Гости Хрулева еще сидели у него за бутылками портера и эля, когда прискакал сюда генерал Сабашинский. Опираясь на свой костыль, но держась все-таки безукоризненно навытяжку, он просил у Горчакова разрешить ему часа на два отлучиться со второго бастиона для свидания с сыном подпоручиком, тяжело раненным в бою на Черной речке, о чем он только что узнал, так как раненый находился во временном госпитале на Северной.

Горчаков соболезнующе обнял Сабашинского и не только разрешил ему отлучку, но еще и снял с себя золотое оружие за храбрость и сказал растроганно:

— Вот передайте это вашему сыну как награду… А в приказе по армии он прочитает об этом в свое время.

Принимая саблю и благодаря князя, прослезился Сабашинский.

А канонада между тем гремела с тою же страшной силой, как и до полудня, и сюда, в Павловские казармы, на здешний перевязочный пункт, несли и несли раненых.

Она продолжала греметь так и еще два дня — седьмого и восьмого августа, и по ночам ни на Малаховом, ни на втором бастионе не успевали исправлять разрушения.

Зато и батареи англичан на Зеленой горе неоднократно приводились к полному молчанию, и третий бастион, которым командовал теперь капитан первого ранга Перелешин 1-й, торжествовал победу, особенно в третий день бомбардировки, когда он имел возможность, покончив с англичанами, направить свой огонь в помощь Малахову против французов.

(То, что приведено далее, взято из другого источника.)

-- ==== Sys2Proof/Machine/Dispatch.lean ====
section
/-! DEFINITION. Machine/Dispatch.lean: the meaning of each command, one arm per constructor of Instr. -/

namespace Sys2Proof.Machine
open Sys2Proof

На четвертый день — восьмого августа — с утра была открыта французами сильнейшая пальба и по бастионам Городской стороны, особенно по четвертому, так что канонада стала общей.

Она как бы предвещала и общий штурм города, но убедила генералов союзных армий только в том, что защита еще сильна и штурм едва ли будет иметь успех.

Кроме английских, на Зеленой горе сильно пострадали и французские батареи против четвертого бастиона, а из строя за четыре дня выбыло у интервентов до тысячи человек артиллерийской прислуги.

Союзники не знали тогда, конечно, общего числа русских потерь, но если бы узнали, могли бы утешиться тем, что они были больше, так как сильно страдали, особенно от навесного огня по ночам, рабочие из пехотных прикрытий.

За четыре дня осадные орудия интервентов выпустили около шестидесяти тысяч снарядов, русские — около тридцати тысяч.